### WORK TO BE COMPLETED
Your task is to repeat the records exactly from the line containing "The conditions of" onward, through the final line.

### RECORDS SUPPLIED
══════

theorem wit_HandBack :
    shows .handbackRequest returning (fun n => mayReturn n) (fun m => m.du.request && m.du.arbOut.length == 1) = true
    ∧ shows .revdlyExpiry (onState returning (fun n => withDu n (fun d => { d with syncCn := some (2 ^ 48 - 2040000) })))
      (fun n => mayReturn n && !n.du.request && decide ((revDelay n : Int) ≤ cnDiff (cnNow n) (2 ^ 48 - 2040000))) (fun m => m.du.request) = true
    ∧ shows .handbackRequestRepeat (onState returning (fun n => withDu n (fun d => { d with request := true, requestCn := 2 ^ 48 - 64 })))
      (fun n => mayReturn n && n.du.request && decide (64 ≤ cnDiff (cnNow n) n.du.requestCn)) (fun m => m.du.requestCn == 0) = true
    ∧ shows .handoverReceived (onState returning (fun n => withDu (withArb n 2 (pairLow n)) (fun d => { d with request := true })))
      (fun n => mayReturn n && n.du.request && (popArb n 2 (pairLow n)).isSome) (fun m => m.du.shadow == some 9 && !m.du.request) = true
    ∧ shows .declineReceived (onState returning (fun n => withDu (withArb n 3 (pairLow n)) (fun d => { d with request := true, syncCn := some 7 })))
      (fun n => lineOn n && n.du.request && (popArb n 3 (pairLow n)).isSome) (fun m => m.du.syncCn == some 0 && !m.du.request) = true
    ∧ shows .arbRequestReceived (onState (member []) (fun n => withDu (withArb n 1 4) (fun d => { d with arbLow := 4 })))
      (fun n => lineOn n && cxAlive n && n.du.arbLow == 4 && !n.du.arbSub && (popArb n 1 4).isSome)
      (fun m => m.du.arbIn.isEmpty && (m.du.arbOut.map (fun x => be x.body 0 1)) == [131]) = true
    ∧ shows .handbackRequest (member []) (fun n => !mayReturn n) (fun m => !m.du.request) = true := by decide +kernel
theorem wit_CheckpointsAndTests :
    shows .checkpointSend (onState (twin 1 []) (fun n => withDu n (fun d => { d with ckOut := [1#8] })))
      (fun n => lineOn n && cxAlive n && pairPortState n == 7 && !n.du.ckOut.isEmpty) (fun m => m.out == [.pairPort [1]] && rd m (R.DU_CNT 0) == 1) = true
    ∧ shows (.checkpointReceived []) (onState (twin 2 []) (fun n => withDu n (fun d => { d with ckBad := 7 })))
      (fun n => lineOn n && cxAlive n && pairPortState n == 7 && isStandby n && !checkpointGood [])
      (fun m => gf m R.DU_HEALTH F.DU_HEALTH_CKCRCERR == 1) = true
    ∧ shows (.linePathBist 1 true) (twin 2 []) (fun n => lineOn n && cxAlive n && isStandby n && lineDieOk n 1)
      (fun m => gf m R.DU_HEALTH F.DU_HEALTH_BISTFAIL == 1 && m.du.bistBad == 2) = true
    ∧ shows (.dramScrub 3 255 true) (twin 1 [(R.AC_DIEHEALTH 5, fset 0 F.AC_DIEHEALTH_CECNT 9)]) (fun n => lineOn n && cxAlive n && pairRole n != 0)
      (fun m => gf m (R.AC_DIEHEALTH 4) F.AC_DIEHEALTH_CECNT == 3 && gf m (R.AC_DIEHEALTH 5) F.AC_DIEHEALTH_CECNT == 255
        && gf m R.DU_HEALTH F.DU_HEALTH_SCRUBERR == 1) = true
    ∧ shows .standbyMilnakSelftest (twin 2 []) (fun n => isStandby n && n.mil.selftest.isNone && engineFree n 0 && !executing (engine n 0))
      (fun _ => true) = true
    ∧ shows (.moveQuery 0xFFFFFFFF) (member []) (fun n => lineOn n) (fun m => rd m R.DU_MOVEQ == 0x0001FFF8) = true := by decide +kernel
theorem wit_CheckpointsAndTests_good :
    let b := leBytes 6 9 ++ leBytes 2 1 ++ leBytes 4 5 ++ leBytes 4 36 ++ leBytes 16 0
    checkpointGood (b ++ leBytes 4 (crc32c b).toNat) = true := by decide +kernel

/-- A node in RUN whose engine e runs program k with some g registers; the program has a kind and grants all of memory. -/
def runningEng (e : Nat) (g : List (Nat × BitVec 32)) (kind : ProgKind) : State :=
  onState (member [(R.PW_STAT, 4)]) (fun n => { n with mil := { n.mil with
    engines := [(e, { st := .running, prog := 16 * e, g := g, v := [(8, 5#32), (9, 0x80000000#32)], pc := 10, lm := 0x3F })],
    progs := [(16 * e, { enable := true, hdr := { kind := kind, bound := 100000, entry := 3, grants :=
      [{ base := 0, len := 2 ^ 32, read := true, write := true }, { queues := true, base := 0, len := 2 ^ 20, read := true, write := true }] } })],
    cxram := [(0x40, 0xFE#8)], axram := [(0x40, 0xFE#8)] } })

/-- No memory error on engine e. -/
def iss (e : Fin 32) : Issue := ⟨e, false⟩

/-- The conditions of `CanRun`. -/
def canRun (i : Issue) (cost : Nat) (n : Node) : Bool :=
  executing (engine n i.engine.val) && !i.memErr && decide ((engine n i.engine.val).clk + cost ≤ (runHdr n i.engine.val).bound)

══════

### TASK RESULT
/-- The conditions of `CanRun`. -/
def canRun (i : Issue) (cost : Nat) (n : Node) : Bool :=
  executing (engine n i.engine.val) && !i.memErr && decide ((engine n i.engine.val).clk + cost ≤ (runHdr n i.engine.val).bound)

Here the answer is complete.